Der VEA kritisierte bei der gestern stattfindenden Mitgliederversammlung die fehlende Beständigkeit bei der Umsetzung der Energiewende. Wie der Verband mitteilte, leide insbesondere der deutsche Mittelstand unter den steten Novellierungen der Energiegesetze und steigenden Energiepreisen. Dadurch werde auch die internationale Wettbewerbsfähigkeit des Wirtschaftsstandorts Deutschland gefährdet.
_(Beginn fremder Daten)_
-- ==== Sys2Proof/Word.lean ====
section
/-! DEFINITION. The word types of the FS3200's interfaces and the plainest arithmetic on numbers.
Quantities that the manual gives a range (not a bit width) are natural numbers or integers. -/

namespace Sys2Proof

/-- One byte of a request-port frame (R176), or the eight data bits of a cabinet link character (R21). -/
abbrev Byte := BitVec 8

/-- A value clamped to `lo..hi`: replaced by the nearer end of its range (00_scope 5.4). -/
def clampNat (lo hi x : Nat) : Nat := max lo (min hi x)

/-- A signed value clamped to `lo..hi` (00_scope 5.4). -/
def clampInt (lo hi x : Int) : Int := max lo (min hi x)

end Sys2Proof
end

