-- ==== Sys2Proof/Config.lean ====
section
/-! DEFINITION. What the part fixes: the numbers of its slots and entries (00_scope 5.2), the limits of its
counts, and the one value the manual leaves open (a constant with no body). -/

namespace Sys2Proof.Config

/-- Cabinets are numbered 1..24. -/
def cabinetCount : Nat := 24
/-- Groups are numbered 1..4. -/
def groupCount : Nat := 4
/-- String slots are numbered 1..64. -/
def stringCount : Nat := 64
/-- Positions in a cabinet are numbered 1..4. -/
def positionCount : Nat := 4
/-- Profiles are numbered 1..4. -/
def profileCount : Nat := 4
/-- Permit slots are numbered 1..8. -/
def permitCount : Nat := 8
/-- Visit slots are numbered 1..4. -/
def visitCount : Nat := 4
/-- Work items are numbered 1..12 within a visit. -/
def itemCount : Nat := 12

/-- The life accumulator saturates here (R73). -/
def lifeLimit : Nat := 1500000000
/-- The last-report age saturates here (R14). -/
def ageLimit : Nat := 65535
/-- The minutes since the last resistance measurement saturate here (R70). -/
def sinceLimit : Nat := 999999
/-- The cumulative link error count saturates here (R31). -/
def errorLimit : Nat := 255
/-- The largest load that is taken as reported, in 0.1 kW (R13). -/
def loadLimit : Nat := 8000
/-- Event minutes, event charge and the idle bucket saturate here (R65, R67, R84). -/
def chargeLimit : Nat := 65535
/-- The autonomy is clamped here (R104). -/
def autonomyLimit : Nat := 9999
/-- The spare count saturates here (R100). -/
def spareLimit : Nat := 23
/-- The longest body a REQUEST frame may announce (R179). -/
def bodyLimit : Nat := 60
/-- The longest utility filter time, in ms (R8); the model's filter timer stops here (log entry 6). -/
def filterLimit : Nat := 50

/-- FREE VALUE (log entry 13): the store-wide write count after a start that finds no good image at all.
R162 resumes the count "from the largest write number found in a good image, plus 1" and states
nothing for a store without a good image. -/
opaque countWithNoGoodImage : BitVec 48

end Sys2Proof.Config
end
Mit Blick auf die Bundestagswahl am 24. September 2017 spricht sich der VEA daher für eine Entlastung des energieintensiven Mittelstands und eine beständigere Umsetzung der Energiewende aus.

"Durch die Dezentralisierung und die Liberalisierung des Stromsektors in den vergangen Jahrzehnten wurden wichtige und notwendige Entwicklungen ermöglicht, die wir als Verband der Energieabnehmer begrüßen", erklärt August Wagner, Vorstandsvorsitzender des VEA, in seiner Rede vor den Mitgliedern. "Wir warnen jedoch gleichzeitig davor, dass diese positiven Entwicklungen durch ein Übermaß an Bürokratie, unübersichtliche Regelungen und weiter steigende Stromkosten ins Negative umschlagen."

Steigende Energiekosten, strenge bürokratische Vorgaben und die fehlende Kontinuität in der Gestaltung der Energiewende belasten insbesondere den energieintensiven Mittelstand und führen zu Planungsunsicherheiten und Investitionshemmnissen. "In vielen Branchen wird nicht mehr ausreichend investiert und reinvestiert. Als Konsequenz drohen der Substanzverlust bei Produktionsanlagen und letztlich die Schwächung des Wirtschaftsstandorts", so Wagner. Dies gefährde auch die internationale Wettbewerbsfähigkeit der deutschen Wirtschaft über die nächsten Jahrzehnte hinaus. "Wir können nicht oft genug daran erinnern, dass Unternehmer bei Investitionsentscheidungen nicht in Legislaturperioden denken und planen, sondern in Zeiträumen von häufig mehreren Jahrzehnten", führt Wagner weiter aus.

Mit Blick auf die Bundestagswahl am 24. September 2017 fordert der VEA daher sichere und beständige Rahmenbedingungen bei der Umsetzung der Energiewende und ein Ende grundlegender Novellierungen und gesetzlicher Veränderungen im Energiesektor. Planungssicherheit und finanzielle Entlastungen in den energieintensiven Wirtschaftsbereichen seien Grundvoraussetzungen dafür, dass der Wirtschaftsstandort Deutschland auch in den kommenden Jahrzehnten seinen international guten Stand bewahren könnte.